Все правильно. Одним трусливым ударом отделаться от Анны, опорочив ее перед всем миром, и вернуть себе свободу – таков был, если называть вещи своими именами, план, изобретенный Джеффри, именно эта мысль пришла ему в голову, когда по дороге в Фулем он решил заехать к мистеру Мою.
– Это что касается дела, – продолжал адвокат. – Теперь о том, как я выполнил ваши инструкции. Я допросил свидетелей; и я имел беседу (не очень приятную) с мистером Моем. Вот вам короткий отчет о результатах этих двух встреч. Первое открытие: мистер Бринкуорт назвался мужем этой дамы по вашей просьбе – и такое свидетельство никак не в нашу пользу. Второе открытие: пока дама и господин пребывали вместе в гостинице, свидетели не заметили, чтобы они вели себя как-то неподобающе, не было намека даже на безобидную фамильярность. Против них нет буквально никаких улик, кроме той, что они были в гостинице вместе, но в разных комнатах. Как можно предполагать преступное намерение, если нет возможности доказать хотя бы попытку преступного деяния? Пытаться выиграть такое дело в суде – все равно что пытаться перепрыгнуть через крышу этого коттеджа.
Он холодно глянул на своего клиента, ожидая вспышки гнева. Но клиент приятно его разочаровал. Судя по всему, сказанное произвело на этого безрассудного и своевольного здоровяка весьма странное впечатление. Он тихонько поднялся со стула; ничем не выдавая своего волнения, внешне оставаясь абсолютно спокойным, спросил:
– Вы отказываетесь вести дело?
– Мистер Деламейн, положение на сегодня таково, что никакого дела просто нет.
– И у меня нет никакой надежды с ней развестись?
– Погодите минутку. После того как ваша жена и мистер Бринкуорт были вместе в шотландской гостинице, они еще где-нибудь встречались?
– Нигде.
– К чему приведут события будущие, сказать не берусь. Что же до прошлых, они не дают вам никаких надежд получить развод.

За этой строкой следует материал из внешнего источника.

/-- R115 FMOV.import; MODE 3 is reserved. -/
def execFmovImport (f : Full) (s : State) : Host.Outcome State Fault Refusal :=
  issue (fmovShape f) f s (fun s act =>
    match s.poisonTrap [futA f] act with
    | some t => .trap t
    | none =>
      let h := s.own.s (sNo f.a)
      let d := sNo f.d
      match s.exported h with
      | none => .trap (badFuture h)
      | some e =>
        if e.service then .trap (badFuture h)
        else if e.state = .doneExported then .retire { s := s.consume f.d h e }
        else .retire {
          s := ((s.copyScalar d (sNo f.a)).bindFuture h (some d)).modOwn (fun g => g.setPending d true) })

/-! ## Team barriers (R120, R121) -/

/-- First arrivals of lanes at barrier `n` (R120). -/
def Team.tbarArrive (m : Team) (gi n : Nat) (lanes : Lanes) (clock : Nat) : Team :=
  let b := m.tbar n
  if lanes = 0 then m else
    (m.setTbar n { b with
      arrived := b.arrived + popcount lanes, first := if b.arrived = 0 then clock % 2 ^ 48 else b.first }).modGroup gi
      (fun g => { g with tblanes := sput 0 g.tblanes n (g.tbl n ||| lanes) })

/-- TBAR and TBAR.ARR: lanes that have not arrived in this phase arrive, once their earlier accesses have performed, since the
arrival is a release at team scope; with ARR those go on; every other active lane waits at the word until the phase
completes, and goes on if it has. -/
def tbarBody (f : Full) (arr : Bool) (s : State) (act : Lanes) : Effect :=
  let n := bits f.fn.toNat 0 4
  let g := s.own
  let pass := act &&& g.tbpass
  let fresh := act &&& ~~~ pass &&& ~~~ (g.tbl n)
  let wait := if arr then act &&& ~~~ pass &&& g.tbl n else act &&& ~~~ pass
  if fresh ≠ 0 && !g.quiet then .pause s else
  let s1 := (s.modOwnTeam (fun m => m.tbarArrive s.focus.group n fresh s.clock)).modOwn (fun g =>
    { (g.setWaits wait s.ticks) with tbpass := g.tbpass &&& ~~~ pass, tbwait := sput 0 g.tbwait n (g.tbw n ||| wait) })
  .retire { s := s1, hold := wait, after := fun s => s.modOwnTeam (fun m => m.tbarEval s.ticks n) }

/-- The shape of TBAR (R120). -/
def tbarShape (f : Full) : Shape :=
  { op := 0x12, bad := [(0, !fnOnly f 0x1F)] }

/-- R120 TBAR. -/
def execTbar (f : Full) (s : State) : Host.Outcome State Fault Refusal :=
  issue (tbarShape f) f s (tbarBody f false)

/-- The shape of TBAR (R120). -/
def tbarArrShape (f : Full) : Shape :=
  { op := 0x12, bad := [(0, !fnOnly f 0x1F)] }

/-- R120 TBAR.ARR. -/
def execTbarArr (f : Full) (s : State) : Host.Outcome State Fault Refusal :=
  issue (tbarArrShape f) f s (tbarBody f true)

/-- One group's BAR_TIMEOUT (R121): a precise record that names the TBAR word of its lowest waiting lane, and the group
stops. -/
def State.tbarTimeoutGroup (n arrived : Nat) (s : State) (gi : Nat) : State :=
  let c := s.focus.core
  let t := s.focus.team
  match s.group? c t gi with
  | none => s
  | some g =>
    let w := g.tbw n
    if w = 0 then s else
      let pc : Word := BitVec.ofNat 64 (pcAddr (g.pc (lowest w)))
      let m := (s.team? c t).getD {}
      let r : Rec := {
        context := m.context, code := 0x0B, unit := c, team := t, group := gi, lanes := w, kind := 0, pc := pc
        info := BitVec.ofNat 32 (n + arrived % 2 ^ 14 * 16) }
      (s.record r (some (.group c m.gridSlot gi pc true))).modTeam c t (fun m => m.modGroup gi
        (fun g => { g.stopped (.fault (s.nextSeq m.context) pc true) with tbwait := sput 0 g.tbwait n 0 }))

/-- R121 BAR_TIMEOUT of barrier `focus.index` of a team: it takes place when %clock[47:0] − FIRST exceeds a non-zero
BAR_TIMEOUT. -/
def execBarTimeout (s : State) : Host.Outcome State Fault Refusal :=
  let c := s.focus.core
  let t := s.focus.team
  let n := s.focus.index % 16
  match s.team? c t with
  | none => .next s
  | some m =>
    let b := m.tbar n
    if m.barTimeout ≠ 0 ∧ b.arrived ≠ 0 ∧ m.barTimeout.toNat < (s.clock + 2 ^ 48 - b.first) % 2 ^ 48 then
      let s1 := (m.groups.map (·.1)).foldl (State.tbarTimeoutGroup n b.arrived) s
      .next (s1.modTeam c t (fun m => { m.setTbar n { phase := b.phase } with
        groups := m.groups.map (fun e => (e.1, { e.2 with tblanes := sput 0 e.2.tblanes n 0 })) }))
    else .next s

/-! ## Special registers (R122) -/

/-- Width of a special register in 32-bit registers. -/
def sregRegs (n : Nat) : Nat := if n = 2 ∨ n = 4 ∨ n = 6 ∨ n = 7 ∨ 10 ≤ n then 1 else 2

/-- Value of a special register in a lane. -/
def State.readSreg (s : State) (n l : Nat) : Word :=
  let g := s.own
  let m := s.ownTeam
  match n with
  | 0 => m.contAddr
  | 1 => m.barTimeout
  | 2 => if m.nonfinite then 1 else 0
  | 3 => m.spillBase
  | 4 => g.fpflags.setWidth 64
  | 5 => g.meet l
  | 6 => BitVec.ofNat 64 ((sget {} g.spoil l).depth % 2 ^ 32)
  | 7 => (s.seed l).setWidth 64
  | 8 => sget 0 g.resumev l
  | 9 => if g.contState.getLsbD 0 then g.contState >>> 32 else 0
  | 10 => BitVec.ofNat 64 (g.contLanes.toNat % 2 ^ 32)
  | 11 => g.exited.setWidth 64
  | _ => g.held.setWidth 64

/-- The shape of SRD (R122). -/
def srdShape (f : Full) : Shape :=
  let n := bits f.fn.toNat 0 8
  { op := 0x15, sw := false, dst := some (useD f .dst (sregRegs n))
    bad := [(0, !fnOnly f 0xFF || decide (n > 0x0C))], result := true }

/-- R122 SRD. -/
def execSrd (f : Full) (s : State) : Host.Outcome State Fault Refusal :=
  let n := bits f.fn.toNat 0 8
  let sh := srdShape f
  issue sh f s (fun s act => s.compute sh (fun l _ => { val := s.readSreg n l }) act)

/-- Write a special register: per team and per group from the lowest active lane, per lane in the active lanes. -/
def State.writeSreg (s : State) (n : Nat) (a : Use) (act : Lanes) : State :=
  let w := s.value a (lowest act)
  let perLane (f : Group → Nat → Word → Group) : State :=
    s.modOwn (fun g => (lanesOf act).foldl (fun (h : Group) l => f h l (s.value a l)) g)
  match n with
  | 0 => s.modOwnTeam (fun m => { m with contAddr := pcBits w })
  | 1 => s.modOwnTeam (fun m => { m with barTimeout := w })
  | 2 => s.modOwnTeam (fun m => { m with nonfinite := w.getLsbD 0 })
  | 4 => s.modOwn (fun g => { g with fpflags := w.setWidth 5 })
  | 5 => perLane (fun g l v => { g with meetv := sput 0 g.meetv l (pcBits v) })
  | _ => perLane (fun g l v => { g with seed := sins l (if v.setWidth 32 = 0#32 then 0x6A09E667 else v.setWidth 32) g.seed })

/-- The shape of SWR (R122). -/
def swrShape (f : Full) : Shape :=
  let n := bits f.fn.toNat 0 8
  let a := useA f .any (sregRegs n)
  let ro := !([0, 1, 2, 4, 5, 7].contains n)
  { op := 0x16, sw := false, srcs := [a], bad := [(0, !fnOnly f 0xFF || ro)] }

/-- R122 SWR. -/
def execSwr (f : Full) (s : State) : Host.Outcome State Fault Refusal :=
  let n := bits f.fn.toNat 0 8
  let a := useA f .any (sregRegs n)
  issue (swrShape f) f s (fun s act =>
    match s.poisonTrap [a] act with
    | some t => .trap t
    | none => .retire { s := s.writeSreg n a act })

/-! ## Traps and continuations (R123 to R126) -/

/-- The shape of TRAP (R123). -/
def trapShape (_ : Full) : Shape :=
  { op := 0x17 }

/-- R123 TRAP. -/
def execTrap (f : Full) (s : State) : Host.Outcome State Fault Refusal :=
  issue (trapShape f) f s (fun _ _ => .trap { code := 0x08, info := f.fn.setWidth 32 })

/-- The shape of BKPT (R123). -/
def bkptShape (_ : Full) : Shape :=
  { op := 0x18 }

/-- R123 BKPT. -/
def execBkpt (f : Full) (s : State) : Host.Outcome State Fault Refusal :=
  issue (bkptShape f) f s (fun s _ =>
    if (s.reg (offCtx s.ownTeam.context)).getLsbD 3 then .trap { code := 0x09, info := f.fn.setWidth 32 }
    else .retire { s := s })

/-- Lanes go back to the word that faulted. -/
def Group.returnLanes (g : Group) (lanes : Lanes) : Group :=
  let g1 := (lanesOf lanes).foldl (fun (h : Group) l => h.setPc l (sget 0 h.resumev l)) g
  { g1 with contLanes := g.contLanes &&& ~~~ (lanes.setWidth 64) }

/-- A service that ended in a trap code (R126): the group traps it precisely at the resumed word. FR_ADDR, ACCESS, SCOPE
and FR_INFO of that record the manual does not state: they are free values (log 3). -/
def State.resumeTrap (s : State) (lanes : Lanes) (code : Nat) : State :=
  let d := s.draw
  let e := d.2.draw
  (e.2.modOwn (fun g => { g with cur := lanes })).stopTrap {
    code := code, lanes := lanes, addr := d.1, info := e.1.setWidth 32
    access := bits e.1.toNat 32 4, scope := bits e.1.toNat 36 4 }

/-- The shape of FRESUME (R126). -/
def fresumeShape (f : Full) : Shape :=
  { op := 0x19, noLoop := true, bad := [(0, f.fn ≠ 0)] }

/-- R126 FRESUME. -/
def execFresume (f : Full) (s : State) : Host.Outcome State Fault Refusal :=
  issue (fresumeShape f) f s (fun s act =>
    let g := s.own
    let back := act &&& g.contLanes.setWidth 32
    let e := s.ownTeam.fut (bits g.contState.toNat 32 8)
    if back = 0 then .retire { s := s }
    else if e.state ≠ .doneExported then
      if back = act then .wait s else .retire { s := s, hold := back }
    else
      let code := bits e.status.toNat 0 8
      let s1 := s.modOwn (fun g => { g with contLanes := g.contLanes &&& ~~~ (back.setWidth 64) })
      if code = 0 then .retire {
        s := s1.modOwnTeam (fun m => m.endCont s.focus.group)
        target := some ((lanesOf back).map (fun l => (l, sget 0 g.resumev l))) }
      else .retire {
        s := s
        hold := back
        after := fun s => ((s.modOwn (fun g => g.returnLanes back)).modOwnTeam
          (fun m => m.endCont s.focus.group)).resumeTrap back code })

end Sys2Proof.Machine
end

– Благодарю вас. Спокойной ночи.
– Спокойной ночи, мистер Деламейн.
Привязан к ней до конца жизни – и закон не в силах разрубить этот узел!
Он вдумался в смысл этих слов, и наконец они дошли до него в полной мере, запечатлелись в его мозгу. Потом он достал из кармана письмо миссис Гленарм и еще раз внимательно, от начала до конца, прочитал его.
Ничто не поколеблет ее верности ему. Ничто не заставит ее стать женой другого. Она предана ему – это ее собственные слова; со всем своим состоянием она жаждет стать его женой. А его отец жаждет (насколько известно Джеффри в отсутствие вестей из Холчестер-хауса) видеть миссис Гленарм своей невесткой и передать ее мужу самостоятельный источник дохода. Со всех сторон блестящая перспектива – что еще может желать мужчина? И никаких препятствий на пути, кроме женщины, которая заманила его в ловушку, привязала себя к нему до конца жизни.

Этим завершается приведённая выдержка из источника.